If you have a 1% gold in copper alloy you could either dissolve the copper and refine the gold remnants creating 99% waste. But if you part the copper in a copper cell then you have 99% copper and 1% gold without a lot of wastes to deal with.

If you can reduce the solder into something you can part electrolytically then you have reduced the problem a lot.

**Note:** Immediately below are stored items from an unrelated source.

-- ==== Sys2Proof/Safety.lean ====
section
/-! DEFINITION. The terms the statements about runs use: when the block is ready, the invariants the spec gives its states
(10_state.md R44) and the stronger ones its write rules keep, and what two outcomes have in common. -/

namespace Sys2Proof.Machine

/-- An initialised, fully bound block (00_scope.md R11, 60_exceptions.md R203). -/
def State.Ready (s : State) : Prop := s.initialised = true ∧ ∀ k : RangeNo, s.handler k ≠ .unbound

/-- The invariants of a ControlDevice record: its array is canonical, bits 2 and 3 of the speed code are 0, and the battery
machine is in one of its seven states (10_state.md R21, R22, R44). -/
structure CtrlState.Inv (c : CtrlState) : Prop where
  wf : Memory.wf 256 c.ports = true
  speed : c.cpuSpeedCode &&& 0b01100#5 = 0#5
  battery : c.batteryReadState ∈ batteryStates

/-- The invariants of a USB record: its array is canonical, the cursor and the pending length are in range, and the unused
bytes of the group status registers are 0 (10_state.md R44). -/
structure UsbState.Inv (u : UsbState) : Prop where
  wf : Memory.wf 512 u.regs = true
  index : u.ep0Index ≤ 8
  pending : u.transferState = .idle ∨ u.transferState = .setupReceived → u.pendingLength = 0
  disg0 : ∀ a, 0x145 ≤ a → a ≤ 0x147 → u.regs.read a = 0#8
  disg2 : ∀ a, 0x14E ≤ a → a ≤ 0x14F → u.regs.read a = 0#8

/-- The snapshot records waiting in the operands satisfy `P` and `Q`: 10_state.md R44 and 93_implementation_defined.md I2 keep
the invariants only for snapshots that do. -/
def State.Queued (P : CtrlState → Prop) (Q : UsbState → Prop) (s : State) : Prop :=
  ∀ t ∈ s.inputs, ∀ snap : Snapshot, Operand.snapshot snap ∈ t.operands → snap.layout = .thisSpec →
    P snap.ctrl ∧ Q snap.usb

/-- The invariants every reachable state keeps (10_state.md R44), with those of the snapshot records still to be restored. -/
structure State.Inv (s : State) : Prop where
  ctrl : s.ctrl.Inv
  usb : s.usb.Inv
  dbg : DebugConfig.wf s.dbg = true
  queued : s.Queued CtrlState.Inv UsbState.Inv

/-- The control offsets whose byte no port write stores: SPEED, the memory-range registers and PACK
(92_eei_decisions.md D11). -/
def unstoredOffsets : List Nat :=
  [0x01, 0x1D, 0x1E, 0x1F, 0x20, 0x21, 0x22, 0x23, 0x24, 0x25, 0x3A, 0x3B, 0x3C, 0x3E]

/-- No byte stands where no port write stores one, and none from 0x80 on (41_control.md R94, R130, 92_eei_decisions.md
D11). -/
structure CtrlState.Storage (c : CtrlState) : Prop where
  wf : Memory.wf 256 c.ports = true
  unstored : ∀ a ∈ unstoredOffsets, c.ports.read a = 0#8
  high : ∀ a, 0x80 ≤ a → c.ports.read a = 0#8

/-- No byte stands in the derived registers and the data port, and bit 0 of DCFESR is 0 (42_usb.md R151, R154, R155, R165,
R173). -/
structure UsbState.Storage (u : UsbState) : Prop where
  wf : Memory.wf 512 u.regs = true
  gisr : ∀ a, 0x0C0 ≤ a → a ≤ 0x0C3 → u.regs.read a = 0#8
  digr : ∀ a, 0x140 ≤ a → a ≤ 0x143 → u.regs.read a = 0#8
  cxport : ∀ a, 0x1D0 ≤ a → a ≤ 0x1D3 → u.regs.read a = 0#8
  dcfesr : (u.regs.read 0x120).getLsbD 0 = false

/-- The storage invariants of the block and of the snapshot records still to be restored. -/
structure State.Storage (s : State) : Prop where
  ctrl : s.ctrl.Storage
  usb : s.usb.Storage
  queued : s.Queued CtrlState.Storage UsbState.Storage

/-- Data is pending exactly in DataStage (42_usb.md R176, R182, R183, R185, R187). -/
def UsbState.PendingInDataStage (u : UsbState) : Prop := u.transferState = .dataStage ↔ 0 < u.pendingLength

/-- The same of the block and of the snapshot records still to be restored. -/
structure State.PendingInDataStage (s : State) : Prop where
  usb : s.usb.PendingInDataStage
  queued : s.Queued (fun _ => True) UsbState.PendingInDataStage

/-- Two outcomes with the same effect on the devices and the same result (40_dispatcher.md R83, R87); their events are
not compared here. -/
def SameEffect : StepOutcome → StepOutcome → Prop
  | .next t, .next u =>
    t.initialised = u.initialised ∧ t.bus = u.bus ∧ t.ctrl = u.ctrl ∧ t.usb = u.usb ∧ t.dbg = u.dbg ∧
      t.inputs = u.inputs ∧ t.draws = u.draws ∧ t.out.result = u.out.result
  | .fault f, .fault g => f = g
  | .refused r, .refused q => r = q
  | _, _ => False

/-- An event that opens the debugger. -/
def Event.isDebugOpen : Event → Bool
  | .debugOpen _ _ => true
  | _ => false

/-- The events of an outcome but for those that open the debugger (40_dispatcher.md R87). -/
def blockEvents : StepOutcome → List Event
  | .next t => t.out.events.filter (fun e => !e.isDebugOpen)
  | _ => []

end Sys2Proof.Machine
end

Another way to go is to do some google searches as refining solder isn't anything new. I found a patent from 1936 that added zinc to a melt to extract precious metals and other contaminants.
http://www.google.com/patents/US2119197

This seems to be the simplest way to do it... Parkes process, liquid liquid extraction of gold and silver. (liquids here is molten lead-tin and zinc)
http://www.eurometaux.eu/DesktopModules/Bring2mind/DMX/Download.aspx?Command=Core_Download&EntryId=7170&PortalId=0&TabId=57


MR/GC/EIPPCB/NFM_Draft_3 2014 said:


> Desilvering is carried out by the Parkes process, which makes use of the preferential solubility of silver in zinc. Zinc is added to the lead at about 470 °C and the mix is then allowed to cool to 325 °C. A silver-lead-zinc alloy separates and forms a crust on the surface. The crust is removed and zinc is separated from the silver by vacuum distillation. The silver bullion is further refined using oxygen to produce crude silver. Excess zinc is removed from the desilvered lead by vacuum distillation and then by treatment with caustic soda.



This is just a part of the information I found with one quick search.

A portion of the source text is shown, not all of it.